Knife rest with knife

The knife - initially made of stone - is probably as old as the spoon, but not so much as a eating tool, but rather to be chopped into bite-sized portions beforehand, which were then eaten with the fingers. The knife, like the spoon, was a personal item; Both were carried together in a leather sheath, the cutlery , on the belt. In ancient Rome, the knife came from around 90 BC. In fashion as a dining utensil at the table.

In total, German blade manufacturers today produce around 2000 different blade shapes for the world market. The current form of dessert knives and table knives shows a tendency towards " civilization ": The front end of the cutting edge (the 'tip') is rounded and the cutting edge itself can be designed with a small toothing (saw or wave). Various special knives are also used, such as steak knives for roasted meat, which are usually a bit sharper than the usual cutlery knives. There are special knives for fish , without teeth and with a blunt “cutting edge”. When the cutlery is placed correctly at the table, the cutting edge always points towards the plate and never away from the plate. Even after eating, the cutting edge points towards the eater and never towards the person opposite - in the past, this was interpreted as a hostile act.

List of knife types

Modern butter knife made of metal
Scandinavian butter knife (smörkniv) made of wood
Butter spreader
Fish knife
  • Table knife (largest dining knife)
  • Dinner knife (intermediate size, common since World War II)
  • Dessert knife (smaller dining knife)
  • The steak knife is a cutlery knife with a narrow, slightly curved and particularly sharp blade, usually 12 cm long, occasionally with a saw or serrated edge. This means that the tender steak meat is not torn when minced at the table, but cut. Today, the steak knife is one of the few place setting knives with a pointed blade.
  • Fruit knife (much smaller than dessert knife)
  • Food pusher (replacement knife in baby cutlery)
  • Carving knife (much larger than a table knife, from the two-piece meat serving set)
  • Cake knife (for cutting and serving)
  • A butter spreader or small bread knife has a blade that is optimally designed for dividing and spreading butter . The steel blade is wide, stable, not too long and slender.
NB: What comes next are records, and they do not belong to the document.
-- ==== Sys2Proof/Machine/Packages.lean ====
section
/-!
DEFINITION. Weight packages (07 R288 to R304; 11 R410, R414 to R418): their parts, their verification, loading warp and
weft, eviction, the replacement of a weft and the supply of a page.
-/
namespace Sys2Proof.Machine

/-! ### The parts of a package (R288 to R291) -/

/-- Bytes `off` up to `off + n - 1` of a run. -/
def cut (bs : Bytes) (off n : Nat) : Bytes := (bs.drop off).take n

/-- Whether a range of a run is zero. -/
def zeroIn (bs : Bytes) (off n : Nat) : Bool := (cut bs off n).all fun b => b = 0

/-- The fields of a package header that the device uses. -/
structure PkgHeader where
  kind : Nat
  fmt : Nat
  modelId : Bytes
  version : W64
  baseModel : Bytes
  baseVersion : Nat
  devices : Nat
  layers : Nat
  mats : Nat
  flags : Nat
  anchor : Bytes
  matOff : Nat
  digOff : Nat
  shardOff : Nat
  shards : Nat
  wraps : Nat
  wrapOff : Nat
  contOff : Nat
  contSize : Nat
  deriving DecidableEq, Repr

def pkgHeader (bs : Bytes) : PkgHeader where
  kind := byteAt bs 6
  fmt := byteAt bs 7
  modelId := cut bs 8 16
  version := BitVec.ofNat 64 (field bs 0x18 8)
  baseModel := cut bs 0x20 16
  baseVersion := field bs 0x30 8
  devices := field bs 0x38 2
  layers := field bs 0x3A 2
  mats := field bs 0x3C 2
  flags := field bs 0x3E 2
  anchor := cut bs 0x40 32
  matOff := field bs 0x60 8
  digOff := field bs 0x68 8
  shardOff := field bs 0x70 8
  shards := field bs 0x78 4
  wraps := field bs 0x7C 4
  wrapOff := field bs 0x80 8
  contOff := field bs 0x88 8
  contSize := field bs 0x90 8

/-- Header fields within the ranges of the table, for a package of kind 0 warp or 1 weft. -/
def headerOk (bs : Bytes) (kind : Nat) : Bool :=
  let h := pkgHeader bs
  1024 ≤ bs.length && field bs 0 4 = 0x4B504D56 && field bs 4 2 = 1 && h.kind = kind && h.version ≠ 0 && 1 ≤ h.layers &&
    h.layers ≤ 4096 && h.flags < 4 && zeroIn bs 0x98 8 && zeroIn bs 0x120 224 && zeroIn bs 0x284 380 &&
    (if kind = 0 then h.fmt < 5 && 1 ≤ h.mats && h.mats ≤ 64 && zeroIn bs 0x20 24
     else h.fmt = 0xFF && h.mats = 0 && h.devices = 0)

/-- An entry of the shard table (R290). -/
structure ShardEnt where
  id : Nat
  home : Nat
  layer : Nat
  kind : Nat
  first : Nat
  len : Nat
  off : Nat
  sha : Bytes
  raw : Bytes
  deriving DecidableEq, Repr

def shardEnt (bs : Bytes) : ShardEnt :=
  ⟨field bs 0 4, field bs 4 2, field bs 6 2, byteAt bs 8, field bs 12 4, field bs 16 8, field bs 24 8, cut bs 32 64, bs⟩

/-- Entries `i` up to `i + n - 1` of the shard table. -/
def shardEnts (bs : Bytes) (h : PkgHeader) (i n : Nat) : List ShardEnt :=
  (pieces 96 n (bs.drop (h.shardOff + 96 * i))).map shardEnt

/-- An entry of the matrix table (R289), none where it breaks its ranges. -/
def matrixEnt (bs : Bytes) : Option Matrix :=
  let k := field bs 0 4
  let c := field bs 4 4
  let e := field bs 8 2
  let ok : Bool := 1 ≤ k && k ≤ 1048576 && 1 ≤ c && c ≤ 1048576 && (e < 256 || e = 0xFFFF) && field bs 10 6 = 0
  if ok then some ⟨k, c, if e = 0xFFFF then none else some e⟩ else none

def matrixTable (bs : Bytes) (h : PkgHeader) : Option (List Matrix) :=
  (pieces 16 h.mats (bs.drop h.matOff)).mapM matrixEnt

/-- Shard entries of one home in a warp package: E. -/
def homeEntries (h : PkgHeader) : Nat := if h.flags % 2 = 1 then 2 * h.layers else h.layers

/-- The model that a warp package describes, with no shard yet. -/
def pkgModel (h : PkgHeader) (ms : List Matrix) : Model := ⟨h.modelId, h.version, h.anchor, h.fmt, h.flags, h.layers, ms, []⟩

/-- Whether the entries of home `k` are those that R261, R262 and R290 fix. -/
def entriesOk (m : Model) (n k : Nat) (es : List ShardEnt) : Bool :=
  (es.zip (List.range es.length)).all fun e =>
    let x := e.1
    let tr : Bool := m.layers ≤ e.2
    let want := if tr then ((trImages m n k).1, (shardImages m n k).length * imgLen m)
      else ((runAt m n false k).1, flitLen * (runAt m n false k).2)
    x.home = k && x.kind = (if tr then 1 else 0) && x.layer = e.2 % m.layers && x.first = want.1 && x.len = want.2 &&
      zeroIn x.raw 9 3

/-! ### Verification (11 R410, R415, R416) -/

/-- The enrolled slot whose key an anchor names. -/
def State.enrolledSlot (s : State) (anchor : Bytes) : Option AnchorSlot :=
  ((List.range 64).map s.anchor).find? fun a => a.st = .enrolled && anchorOf a.key = anchor

/-- The key wrap record of this device. -/
def wrapOf (bs : Bytes) (h : PkgHeader) : Option Bytes :=
  (pieces 256 h.wraps (bs.drop h.wrapOff)).find? fun w => w.length = 256 && BitVec.ofNat 64 (field w 0 8) = Config.serial

def wrapInfo : Bytes :=
  [0x53, 0x55, 0x4E, 0x44, 0x59, 0x53, 0x2D, 0x56, 0x4D, 0x32, 0x2D, 0x57, 0x52, 0x41, 0x50]

/-- The content key of a package (R416). -/
def contentKey (bs w : Bytes) : Option Bytes :=
  let salt := digestBytes (Config.sha512 (bs.take 0x200))
  let eph := cut w 8 133
  if Config.isPoint eph then
    let kek := Config.hkdf (Config.ecdhX eph) salt (wrapInfo ++ leBytes Config.serial.toNat 8)
    Config.gcmOpen kek (cut w 144 12) (salt ++ w.take 144) (cut w 160 32) (cut w 192 16)
  else none

/-- The plaintext of one shard (R292), none where its tag or its digest fails. -/
def openShard (bs key : Bytes) (h : PkgHeader) (e : ShardEnt) : Option Bytes :=
  let at_ := h.contOff + e.off
  let nonce := (leBytes e.id 4).reverse ++ List.replicate 8 0
  match Config.gcmOpen key nonce e.raw (cut bs at_ e.len) (cut bs (at_ + e.len) 16) with
  | some p => if digestBytes (Config.sha512 p) = e.sha then some p else none
  | none => none

/-- Verifies a package from step 2 of R415 on: entry `ix` of the digest list covers the entries `digested`, and `es` are
the shards that the device needs. Their plaintexts, or the status of the first failure. -/
def State.verify (s : State) (bs : Bytes) (h : PkgHeader) (ix : Nat) (digested es : List ShardEnt) : Status × List Bytes :=
  match s.enrolledSlot h.anchor, wrapOf bs h with
  | some a, some w =>
    if !Config.ecdsaVerify a.key (Config.sha512 (bs.take 0x200)) (cut bs 0x200 66) (cut bs 0x242 66) then (.badSignature, [])
    else
      let digests := if h.kind = 0 then h.devices else 1
      let ok : Bool := digestBytes (Config.sha512 (cut bs h.matOff (16 * h.mats))) = cut bs 0xA0 64 &&
        digestBytes (Config.sha512 (cut bs h.digOff (64 * digests))) = cut bs 0xE0 64 &&
        digestBytes (Config.sha512 (digested.flatMap (·.raw))) = cut bs (h.digOff + 64 * ix) 64
      if !ok then (.integrity, [])
      else
        match contentKey bs w with
        | none => (.integrity, [])
        | some key =>
          match es.mapM (openShard bs key h) with
          | some ps => (.ok, ps)
          | none => (.integrity, [])
  | _, _ => (.denied, [])

/-- Counts a failed verification in SEC_FAIL (R415). -/
def State.countFail (s : State) : Status → State
  | .badSignature => s.count Fld.secFail_signature
  | .integrity => s.count Fld.secFail_integrity
  | .denied => s.count Fld.secFail_denied
  | _ => s

/-- Bytes that the device reads of a package: its header, tables, one key wrap record and the shards. -/
def pkgBytes (h : PkgHeader) (listed es : List ShardEnt) : Nat :=
  1024 + 16 * h.mats + 64 * (if h.kind = 0 then h.devices else 1) + 96 * listed.length + 256 + (es.map fun e => e.len + 16).sum

/-! ### Content keys (11 R417; log 31) -/

/-- A verification begins: it takes a content key, or waits for one. -/
def State.takeKey (s : State) (seq : W64) : State :=
  if s.sec.keysInUse.length < 16 then { s with sec := { s.sec with keysInUse := s.sec.keysInUse ++ [seq] } }
  else { s with sec := { s.sec with keyWait := s.sec.keyWait ++ [seq] } }

/-- A command that verifies has ended: its key is erased, and the first verification that waits takes one. -/
def State.dropKey (s : State) (seq : W64) : State :=
  let held := s.sec.keysInUse.filter (· ≠ seq)
  let wait := s.sec.keyWait.filter (· ≠ seq)
  let free : Bool := held.length < 16
  let sec := if free then { s.sec with keysInUse := held ++ wait.take 1, keyWait := wait.drop 1 }
    else { s.sec with keysInUse := held, keyWait := wait }
  { s with sec := sec }

/-- A verifying command ends. -/
def State.endLoad (s : State) (seq : W64) (a : Answer) : State := (s.complete seq a).dropKey seq

/-! ### Storing shards -/

/-- Stores a run of bytes for an account. -/
def State.storeFor (s : State) (pa : Nat) (bs : Bytes) (acct : Nat) : State := (s.clerkStore pa bs).charge acct lVault bs.length

/-- Places shards in 64 KiB pages from page `at_` on. -/
def placeShards (at_ : Nat) : List (ShardEnt × Bytes) → List (Shard × Bytes)
  | [] => []
  | (e, p) :: es =>
    (⟨e.kind, e.layer, e.first, at_ * vpageBytes, e.len⟩, p) :: placeShards (at_ + ceilDiv e.len vpageBytes) es

/-- Stores the shards of a warp package for a holder; none where the vault has no room (R297). -/
def State.storeShards (s : State) (h : Holder) (m : Model) (es : List (ShardEnt × Bytes)) : Option (State × Model) :=
  let pages := (es.map fun e => ceilDiv e.1.len vpageBytes).sum
  match s.reserve pages (if pages = 0 then 0 else 1) h none with
  | none => none
  | some (runs, s) =>
    let placed := placeShards (runs.headD 0) es
    let s := placed.foldl (fun (s : State) (e : Shard × Bytes) =>
      s.storeFor e.1.addr e.2 sharedAcct) s
    some (s, { m with shards := placed.map (·.1) })

/-! ### LOAD_WARP_SHARD (R293, R295) -/

/-- What a device makes of a warp package: BAD_ARGUMENT where its shape is wrong, else the header, the model and this
device's entries. -/
def State.warpShape (s : State) (bs : Bytes) : Option (PkgHeader × Model × List ShardEnt) :=
  let h := pkgHeader bs
  if headerOk bs 0 && h.devices = s.nDev then
    match matrixTable bs h with
    | none => none
    | some ms =>
      let m := pkgModel h ms
      let es := shardEnts bs h (s.loom.pos * homeEntries h) (homeEntries h)
      if h.shards = h.devices * homeEntries h && entriesOk m s.nDev s.loom.pos es then some (h, m, es) else none
  else none

/-- Whether the base holds a model of the same id and version. -/
def Base.holds (x : Base) (h : PkgHeader) : Bool := match x.model with
  | some m => m.modelId = h.modelId && m.version = h.version
  | none => false

/-- A load that fails leaves an absent base absent. -/
def State.unload (s : State) (b : Nat) : State :=
  let x := s.base b
  if x.st = .loading then s.setBase b { x with st := .absent } else s

/-- LOAD_WARP_SHARD starts: the base is loading while it holds nothing. -/
def State.loadWarp (s : State) (seq : W64) (b : Nat) (r : Region) : State :=
  if 64 ≤ b then s.complete seq (.fail .badArgument)
  else if s.regionBad r then s.complete seq badRegion
  else
    let x := s.base b
    let s := if x.st = .absent then s.setBase b { x with st := .loading } else s
    (s.startRead seq [b] r).takeKey seq

/-- LOAD_WARP_SHARD (10 R388). -/
def execLoadWarpShard (seq : W64) (base : Byte) (region : Region) (s : State) : Out :=
  genotOn [(2, base.toNat)] 0x40 seq thrOnly (fun s => s.loadWarp seq base.toNat region) s

/-- A base that is loaded: its steps go on where the same model was loaded before, and begin at 0 for another (01 R21). -/
def Base.load (x : Base) (m : Model) : Base :=
  if x.counts = some m.modelId then { x with st := .loaded, model := some m, use := 0, mix := (0, 0, 0) }
  else { st := .loaded, model := some m, counts := some m.modelId }

/-- The package of LOAD_WARP_SHARD has been read. -/
def State.warpRead (s : State) (seq : W64) (b : Nat) (bs : Bytes) : State :=
  let x := s.base b
  match s.warpShape bs with
  | none => (s.unload b).endLoad seq (.fail .badArgument)
  | some (h, m, es) =>
    if x.holds h then s.endLoad seq { value := h.version }
    else
      let s := s.charge sharedAcct lEth (pkgBytes h es es)
      let v := s.verify bs h s.loom.pos es es
      if v.1 ≠ .ok then ((s.unload b).countFail v.1).endLoad seq (.fail v.1)
      else if x.model.isSome then s.endLoad seq (.fail .busy)
      else
        match s.storeShards (.shard b) m (es.zip v.2) with
        | none => (s.unload b).endLoad seq (.fail .noResource)
        | some (s, m) => (s.setBase b ((s.base b).load m)).endLoad seq { value := h.version }

/-! ### REPLACE_WARP prepare on this device (R300) -/

/-- The status of REPLACE_WARP prepare, with the staging that it leaves. -/
def State.stageWarp (s : State) (b : Nat) (bs : Bytes) : State × Status :=
  let x := s.base b
  match x.model with
  | none => (s, .notFound)
  | some old =>
    match s.warpShape bs with
    | none => (s, .badArgument)
    | some (h, m, es) =>
      let same : Bool := m.modelId = old.modelId && m.layers = old.layers && m.fmt = old.fmt && m.flags = old.flags &&
        m.matrices = old.matrices
      if !same then (s, .badArgument)
      else if x.holds h then (s, if s.replacing b then .busy else .ok)
      else
        let s := s.charge sharedAcct lEth (pkgBytes h es es)
        let v := s.verify bs h s.loom.pos es es
        if v.1 ≠ .ok then (s.countFail v.1, v.1)
        else if s.replacing b then (s, .busy)
        else
          match (s.setBase b { x with st := .staged }).storeShards (.staged b) m (es.zip v.2) with
          | none => (s, .noResource)
          | some (s, m) => (s.setBase b { s.base b with staged := some m }, .ok)

/-! ### LOAD_WEFT (R294, R295) -/

/-- Loaded wefts. -/
def State.weftCount (s : State) : Nat := listed s.warp.wefts

/-- Entries of a weft package. -/
def weftEnts (bs : Bytes) (h : PkgHeader) : List ShardEnt := shardEnts bs h 0 h.shards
With better designs, it can be slightly curved upwards. The cutting edge is smooth, without a saw cut and only moderately sharp. The tip is rounded and can be a little wider in high-quality models. The handle can be made of various materials such as wood , metal or plastics , with or without decoration; Natural materials such as mother-of-pearl or ivory were also used in historical knives . It is long and strong and thus allows safe guidance with the whole hand . Handle and blade are usually firmly connected to one another. In contrast to this, a butter knife is a serving set .
  • A fish knife is a knife with a wide blade without a cutting edge / bevel. The blunt blade allows you to cut a fish without cutting bones, the width allows the fish fillet to be lifted better with the wide fish fork . Alternatively, the gourmet spoon can act as a fish knife. When fish cutlery was not available, two forks used to be set. See also the section on fish cutlery .

fork

Small, two-, three- or four-pronged forks are known in Europe from Roman times, for example from a treasure find in Vienne . From Byzantium , they probably came to late renaissance Italy through marriage between royal houses .

In the Bible (1. Sam. 2,13) ​​it is mentioned how priests in the act of sacrifice violated the regulations and used a fork with three prongs to get sacrificial meat from the cauldron. You have to assume that this was a kind of carving fork. According to sources, similar forks were also used by the Romans in ancient times to skewer meat. Chopsticks and five-pronged forks were only used for serving; mostly one ate with the hands. From Byzantium , the former Eastern Roman Empire , the fork came to the Normans in the early Middle Ages , who had intensive trade relations with the Byzantines. Finds of two- and three-pronged meat forks from Haithabu and Birka prove this . Large Viking forks were more like kitchen tools; they were also constructed differently because they had lateral prongs. The first report on forks in Central Europe comes from the 11th century from the court of Doge Orseolo II in Venice. The Doctor of the Church Petrus Damiani reported that a princess from Byzantium had introduced them. He condemned this new fashion as "sinful effeminacy".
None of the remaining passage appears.